** EXERCISE **
What is needed is a copy of each line in the listing below that contains "before".
# # # #
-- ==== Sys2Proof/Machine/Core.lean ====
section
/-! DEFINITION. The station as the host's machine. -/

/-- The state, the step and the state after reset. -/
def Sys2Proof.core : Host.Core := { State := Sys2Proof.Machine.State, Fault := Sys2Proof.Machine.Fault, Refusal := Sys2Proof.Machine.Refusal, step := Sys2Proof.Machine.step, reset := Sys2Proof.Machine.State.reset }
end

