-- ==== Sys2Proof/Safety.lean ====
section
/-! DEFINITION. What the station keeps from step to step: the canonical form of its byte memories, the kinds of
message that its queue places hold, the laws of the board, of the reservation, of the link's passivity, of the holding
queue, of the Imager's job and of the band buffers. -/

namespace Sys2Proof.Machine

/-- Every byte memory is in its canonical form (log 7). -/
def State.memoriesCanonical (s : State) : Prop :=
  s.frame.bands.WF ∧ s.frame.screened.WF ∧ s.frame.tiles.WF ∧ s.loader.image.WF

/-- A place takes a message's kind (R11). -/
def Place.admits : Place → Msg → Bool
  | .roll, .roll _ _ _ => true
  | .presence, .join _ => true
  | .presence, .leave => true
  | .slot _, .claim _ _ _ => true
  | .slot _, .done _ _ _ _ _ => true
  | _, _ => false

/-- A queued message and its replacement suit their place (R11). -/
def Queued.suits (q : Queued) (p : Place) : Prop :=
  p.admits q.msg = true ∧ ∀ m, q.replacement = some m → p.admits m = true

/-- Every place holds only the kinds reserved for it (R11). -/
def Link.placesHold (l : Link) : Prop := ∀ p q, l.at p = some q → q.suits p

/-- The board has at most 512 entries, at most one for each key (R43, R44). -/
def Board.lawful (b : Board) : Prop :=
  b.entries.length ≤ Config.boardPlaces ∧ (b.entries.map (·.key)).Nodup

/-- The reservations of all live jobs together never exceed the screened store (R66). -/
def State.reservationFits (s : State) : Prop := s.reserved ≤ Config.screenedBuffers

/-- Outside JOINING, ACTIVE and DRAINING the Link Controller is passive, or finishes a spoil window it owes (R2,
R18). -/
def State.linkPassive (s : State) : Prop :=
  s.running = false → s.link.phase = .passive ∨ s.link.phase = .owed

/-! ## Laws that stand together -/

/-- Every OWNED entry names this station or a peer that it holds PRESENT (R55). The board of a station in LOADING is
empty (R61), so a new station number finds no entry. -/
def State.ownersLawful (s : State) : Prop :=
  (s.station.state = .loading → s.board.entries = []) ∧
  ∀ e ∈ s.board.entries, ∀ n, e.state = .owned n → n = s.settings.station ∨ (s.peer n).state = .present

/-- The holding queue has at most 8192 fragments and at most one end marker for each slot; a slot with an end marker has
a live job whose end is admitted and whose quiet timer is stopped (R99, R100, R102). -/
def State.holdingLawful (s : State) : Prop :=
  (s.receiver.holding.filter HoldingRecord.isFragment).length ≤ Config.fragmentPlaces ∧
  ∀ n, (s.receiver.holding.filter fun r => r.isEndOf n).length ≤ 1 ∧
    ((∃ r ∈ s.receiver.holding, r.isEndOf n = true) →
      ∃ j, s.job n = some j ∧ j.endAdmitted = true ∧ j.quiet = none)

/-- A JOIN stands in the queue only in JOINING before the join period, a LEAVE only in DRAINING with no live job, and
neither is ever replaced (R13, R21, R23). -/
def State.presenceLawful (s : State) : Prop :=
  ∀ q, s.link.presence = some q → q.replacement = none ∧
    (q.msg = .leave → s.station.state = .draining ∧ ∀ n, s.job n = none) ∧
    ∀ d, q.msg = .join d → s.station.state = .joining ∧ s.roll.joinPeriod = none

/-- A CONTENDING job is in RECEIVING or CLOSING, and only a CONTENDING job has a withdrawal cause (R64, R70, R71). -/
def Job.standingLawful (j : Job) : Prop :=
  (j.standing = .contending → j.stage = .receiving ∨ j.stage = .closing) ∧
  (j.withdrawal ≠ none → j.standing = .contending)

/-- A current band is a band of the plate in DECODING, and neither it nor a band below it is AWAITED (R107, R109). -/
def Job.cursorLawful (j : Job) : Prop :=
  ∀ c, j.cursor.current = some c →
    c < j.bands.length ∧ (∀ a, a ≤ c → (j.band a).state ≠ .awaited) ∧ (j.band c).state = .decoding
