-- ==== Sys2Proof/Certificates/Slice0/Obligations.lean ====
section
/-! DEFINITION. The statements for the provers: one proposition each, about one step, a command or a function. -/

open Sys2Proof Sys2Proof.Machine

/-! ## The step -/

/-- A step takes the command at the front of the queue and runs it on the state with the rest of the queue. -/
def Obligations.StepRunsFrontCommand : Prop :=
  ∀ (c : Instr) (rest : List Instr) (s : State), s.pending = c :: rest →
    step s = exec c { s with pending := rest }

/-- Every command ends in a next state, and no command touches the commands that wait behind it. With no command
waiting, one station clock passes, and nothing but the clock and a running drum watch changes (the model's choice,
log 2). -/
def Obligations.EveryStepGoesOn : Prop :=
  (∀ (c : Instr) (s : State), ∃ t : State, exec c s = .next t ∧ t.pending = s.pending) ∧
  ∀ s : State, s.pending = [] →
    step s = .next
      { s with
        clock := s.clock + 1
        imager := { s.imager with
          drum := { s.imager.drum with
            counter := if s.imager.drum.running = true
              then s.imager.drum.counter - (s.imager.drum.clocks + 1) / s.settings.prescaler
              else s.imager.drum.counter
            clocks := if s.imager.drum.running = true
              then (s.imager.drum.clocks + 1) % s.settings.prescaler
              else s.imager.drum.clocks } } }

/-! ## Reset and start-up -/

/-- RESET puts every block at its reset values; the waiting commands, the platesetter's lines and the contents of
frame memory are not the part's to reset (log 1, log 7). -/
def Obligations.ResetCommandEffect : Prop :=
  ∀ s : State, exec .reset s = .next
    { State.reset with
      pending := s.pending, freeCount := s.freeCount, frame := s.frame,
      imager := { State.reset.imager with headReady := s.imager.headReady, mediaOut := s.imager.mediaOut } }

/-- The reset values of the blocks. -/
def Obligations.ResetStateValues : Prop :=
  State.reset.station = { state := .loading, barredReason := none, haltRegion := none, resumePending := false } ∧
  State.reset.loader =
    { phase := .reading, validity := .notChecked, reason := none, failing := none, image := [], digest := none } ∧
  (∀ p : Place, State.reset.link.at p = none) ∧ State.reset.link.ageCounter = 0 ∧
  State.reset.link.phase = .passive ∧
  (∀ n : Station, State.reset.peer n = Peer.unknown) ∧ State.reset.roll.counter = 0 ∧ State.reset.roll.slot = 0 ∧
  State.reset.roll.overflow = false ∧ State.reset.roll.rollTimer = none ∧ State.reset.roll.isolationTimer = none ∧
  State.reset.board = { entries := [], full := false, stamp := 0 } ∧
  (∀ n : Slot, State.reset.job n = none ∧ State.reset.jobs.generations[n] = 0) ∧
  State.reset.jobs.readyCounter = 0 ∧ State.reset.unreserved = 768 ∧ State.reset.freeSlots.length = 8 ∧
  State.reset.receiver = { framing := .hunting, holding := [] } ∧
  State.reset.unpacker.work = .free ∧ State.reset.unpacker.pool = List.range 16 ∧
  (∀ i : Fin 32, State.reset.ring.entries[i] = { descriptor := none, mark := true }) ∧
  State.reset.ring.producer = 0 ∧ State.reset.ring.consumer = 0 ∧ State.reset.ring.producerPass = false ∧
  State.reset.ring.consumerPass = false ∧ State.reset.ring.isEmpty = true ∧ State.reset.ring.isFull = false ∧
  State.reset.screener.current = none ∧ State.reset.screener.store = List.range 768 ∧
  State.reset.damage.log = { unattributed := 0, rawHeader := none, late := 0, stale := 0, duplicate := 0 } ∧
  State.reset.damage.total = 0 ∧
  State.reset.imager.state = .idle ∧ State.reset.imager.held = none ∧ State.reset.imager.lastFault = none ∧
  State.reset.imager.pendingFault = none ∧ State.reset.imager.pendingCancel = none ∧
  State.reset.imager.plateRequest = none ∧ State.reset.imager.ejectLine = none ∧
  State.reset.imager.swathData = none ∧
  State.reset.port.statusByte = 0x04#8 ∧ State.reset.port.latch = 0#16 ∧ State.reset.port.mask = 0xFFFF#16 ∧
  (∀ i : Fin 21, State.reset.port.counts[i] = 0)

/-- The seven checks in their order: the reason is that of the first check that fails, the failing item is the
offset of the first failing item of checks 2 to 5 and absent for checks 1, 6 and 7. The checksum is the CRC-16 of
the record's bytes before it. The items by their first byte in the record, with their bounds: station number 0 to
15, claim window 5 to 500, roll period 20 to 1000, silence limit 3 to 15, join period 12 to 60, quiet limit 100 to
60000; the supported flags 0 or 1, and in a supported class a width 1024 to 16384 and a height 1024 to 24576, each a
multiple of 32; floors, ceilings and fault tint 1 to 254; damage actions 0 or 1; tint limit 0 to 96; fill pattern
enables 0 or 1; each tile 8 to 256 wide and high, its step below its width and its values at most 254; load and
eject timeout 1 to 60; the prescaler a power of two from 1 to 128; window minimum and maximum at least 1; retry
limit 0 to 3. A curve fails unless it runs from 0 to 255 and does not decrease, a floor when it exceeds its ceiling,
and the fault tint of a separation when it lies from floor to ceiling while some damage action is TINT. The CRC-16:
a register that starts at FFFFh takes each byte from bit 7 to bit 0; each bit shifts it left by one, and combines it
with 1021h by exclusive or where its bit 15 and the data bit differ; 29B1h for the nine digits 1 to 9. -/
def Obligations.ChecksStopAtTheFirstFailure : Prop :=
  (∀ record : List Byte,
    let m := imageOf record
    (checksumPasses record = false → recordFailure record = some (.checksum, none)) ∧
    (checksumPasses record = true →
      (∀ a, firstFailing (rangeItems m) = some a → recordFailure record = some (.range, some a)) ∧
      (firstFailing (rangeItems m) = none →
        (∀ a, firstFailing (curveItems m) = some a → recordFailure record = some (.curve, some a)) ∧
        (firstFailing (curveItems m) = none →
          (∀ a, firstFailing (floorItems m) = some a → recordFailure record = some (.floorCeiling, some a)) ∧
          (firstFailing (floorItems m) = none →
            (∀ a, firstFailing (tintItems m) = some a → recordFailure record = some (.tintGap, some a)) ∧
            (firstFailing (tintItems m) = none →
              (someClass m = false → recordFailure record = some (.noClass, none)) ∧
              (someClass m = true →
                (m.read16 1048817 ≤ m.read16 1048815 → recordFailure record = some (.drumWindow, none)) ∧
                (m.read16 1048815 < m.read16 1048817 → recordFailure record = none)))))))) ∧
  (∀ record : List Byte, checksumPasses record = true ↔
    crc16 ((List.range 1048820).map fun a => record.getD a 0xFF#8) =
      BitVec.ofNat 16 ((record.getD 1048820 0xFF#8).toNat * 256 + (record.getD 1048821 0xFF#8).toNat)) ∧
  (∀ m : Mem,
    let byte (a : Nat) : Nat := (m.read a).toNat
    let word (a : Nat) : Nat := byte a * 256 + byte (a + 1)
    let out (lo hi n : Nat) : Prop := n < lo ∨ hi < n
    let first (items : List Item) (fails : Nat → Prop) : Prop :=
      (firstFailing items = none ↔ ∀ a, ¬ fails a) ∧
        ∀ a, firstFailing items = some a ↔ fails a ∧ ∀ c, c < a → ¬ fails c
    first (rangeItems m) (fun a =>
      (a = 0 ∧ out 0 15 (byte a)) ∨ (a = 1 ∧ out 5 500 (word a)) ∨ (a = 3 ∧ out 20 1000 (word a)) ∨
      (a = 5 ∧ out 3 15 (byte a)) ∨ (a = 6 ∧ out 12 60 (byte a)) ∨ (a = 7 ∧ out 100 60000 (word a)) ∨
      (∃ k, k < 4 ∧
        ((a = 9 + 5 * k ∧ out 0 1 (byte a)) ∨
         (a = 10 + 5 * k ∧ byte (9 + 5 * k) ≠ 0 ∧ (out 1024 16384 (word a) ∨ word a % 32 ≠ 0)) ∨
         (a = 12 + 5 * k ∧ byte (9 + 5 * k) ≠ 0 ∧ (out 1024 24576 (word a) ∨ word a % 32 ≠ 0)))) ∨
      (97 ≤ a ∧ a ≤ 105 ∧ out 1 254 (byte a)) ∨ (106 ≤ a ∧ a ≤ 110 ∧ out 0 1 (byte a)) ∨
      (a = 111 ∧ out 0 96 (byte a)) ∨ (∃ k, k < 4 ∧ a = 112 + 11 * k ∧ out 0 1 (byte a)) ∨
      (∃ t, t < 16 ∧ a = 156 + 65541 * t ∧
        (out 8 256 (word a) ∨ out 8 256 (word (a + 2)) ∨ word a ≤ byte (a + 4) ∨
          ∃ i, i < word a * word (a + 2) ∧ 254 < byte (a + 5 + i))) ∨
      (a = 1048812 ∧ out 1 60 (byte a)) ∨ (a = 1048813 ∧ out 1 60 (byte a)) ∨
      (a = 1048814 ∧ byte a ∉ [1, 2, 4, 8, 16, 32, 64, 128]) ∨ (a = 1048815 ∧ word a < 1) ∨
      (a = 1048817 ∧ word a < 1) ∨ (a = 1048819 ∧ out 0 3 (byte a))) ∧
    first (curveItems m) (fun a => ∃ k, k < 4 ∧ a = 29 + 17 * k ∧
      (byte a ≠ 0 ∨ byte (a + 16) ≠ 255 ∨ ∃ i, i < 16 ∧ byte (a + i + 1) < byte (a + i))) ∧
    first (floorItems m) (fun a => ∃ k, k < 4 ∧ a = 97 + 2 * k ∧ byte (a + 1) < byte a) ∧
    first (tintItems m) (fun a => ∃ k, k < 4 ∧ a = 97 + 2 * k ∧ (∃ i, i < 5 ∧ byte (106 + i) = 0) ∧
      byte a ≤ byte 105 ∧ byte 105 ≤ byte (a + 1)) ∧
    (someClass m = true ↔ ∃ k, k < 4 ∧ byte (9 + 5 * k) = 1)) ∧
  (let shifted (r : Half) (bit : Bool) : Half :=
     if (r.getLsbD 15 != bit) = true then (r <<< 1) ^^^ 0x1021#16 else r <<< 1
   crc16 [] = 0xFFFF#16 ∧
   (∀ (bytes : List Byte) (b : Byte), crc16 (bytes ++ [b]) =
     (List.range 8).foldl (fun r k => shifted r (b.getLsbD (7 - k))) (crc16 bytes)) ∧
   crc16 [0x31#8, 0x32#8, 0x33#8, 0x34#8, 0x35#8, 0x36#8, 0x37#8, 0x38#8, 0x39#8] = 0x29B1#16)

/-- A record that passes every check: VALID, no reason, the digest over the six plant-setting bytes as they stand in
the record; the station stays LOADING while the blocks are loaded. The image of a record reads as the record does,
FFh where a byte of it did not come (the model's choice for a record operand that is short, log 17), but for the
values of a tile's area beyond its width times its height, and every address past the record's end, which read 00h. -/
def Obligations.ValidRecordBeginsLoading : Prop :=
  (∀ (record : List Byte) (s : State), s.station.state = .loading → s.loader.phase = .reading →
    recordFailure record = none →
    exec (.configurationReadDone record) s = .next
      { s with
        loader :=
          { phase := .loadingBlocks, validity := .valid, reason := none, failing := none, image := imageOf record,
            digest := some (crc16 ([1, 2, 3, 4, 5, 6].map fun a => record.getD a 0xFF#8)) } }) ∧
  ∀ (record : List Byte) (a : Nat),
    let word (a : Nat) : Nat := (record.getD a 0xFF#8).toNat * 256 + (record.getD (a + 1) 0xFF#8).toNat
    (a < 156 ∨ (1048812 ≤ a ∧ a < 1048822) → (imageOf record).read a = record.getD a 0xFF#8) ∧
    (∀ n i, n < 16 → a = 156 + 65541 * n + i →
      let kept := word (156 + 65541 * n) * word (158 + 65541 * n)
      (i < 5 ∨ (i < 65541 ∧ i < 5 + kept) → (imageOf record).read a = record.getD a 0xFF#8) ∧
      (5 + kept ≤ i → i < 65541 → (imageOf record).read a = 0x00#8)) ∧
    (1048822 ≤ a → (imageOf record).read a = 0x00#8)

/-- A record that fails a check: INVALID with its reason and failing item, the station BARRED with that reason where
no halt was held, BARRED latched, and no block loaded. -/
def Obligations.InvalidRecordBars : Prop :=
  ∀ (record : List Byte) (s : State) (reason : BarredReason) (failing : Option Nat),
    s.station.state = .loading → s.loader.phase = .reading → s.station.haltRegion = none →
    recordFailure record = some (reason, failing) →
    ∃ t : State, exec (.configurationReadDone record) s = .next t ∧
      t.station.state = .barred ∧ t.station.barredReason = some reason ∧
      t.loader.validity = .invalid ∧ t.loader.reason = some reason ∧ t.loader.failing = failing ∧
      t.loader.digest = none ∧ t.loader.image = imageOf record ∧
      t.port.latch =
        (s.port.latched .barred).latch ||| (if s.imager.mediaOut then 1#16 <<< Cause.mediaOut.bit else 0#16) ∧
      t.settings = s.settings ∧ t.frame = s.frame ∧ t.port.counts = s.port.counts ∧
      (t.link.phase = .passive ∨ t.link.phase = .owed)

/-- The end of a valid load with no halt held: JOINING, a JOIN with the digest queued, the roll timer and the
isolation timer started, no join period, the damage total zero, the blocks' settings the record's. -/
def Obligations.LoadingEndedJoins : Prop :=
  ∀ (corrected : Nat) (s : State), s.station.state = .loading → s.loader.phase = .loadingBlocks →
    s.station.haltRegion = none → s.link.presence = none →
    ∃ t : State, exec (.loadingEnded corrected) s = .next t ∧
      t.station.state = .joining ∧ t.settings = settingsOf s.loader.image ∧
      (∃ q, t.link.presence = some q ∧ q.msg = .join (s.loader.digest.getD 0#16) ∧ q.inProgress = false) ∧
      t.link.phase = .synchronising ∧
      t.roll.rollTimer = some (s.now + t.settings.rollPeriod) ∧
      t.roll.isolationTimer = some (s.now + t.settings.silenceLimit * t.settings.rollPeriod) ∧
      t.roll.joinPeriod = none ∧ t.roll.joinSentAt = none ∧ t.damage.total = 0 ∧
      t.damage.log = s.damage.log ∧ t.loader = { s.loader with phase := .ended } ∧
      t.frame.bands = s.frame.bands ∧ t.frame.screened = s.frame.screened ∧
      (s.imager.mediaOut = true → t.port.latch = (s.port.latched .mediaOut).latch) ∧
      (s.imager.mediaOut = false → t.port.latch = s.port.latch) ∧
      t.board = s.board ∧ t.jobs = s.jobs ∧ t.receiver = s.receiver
# # # #
** WRITTEN SOLUTION **
/-- A JOIN stands in the queue only in JOINING before the join period, a LEAVE only in DRAINING with no live job, and
the record's bytes before it. The items by their first byte in the record, with their bounds: station number 0 to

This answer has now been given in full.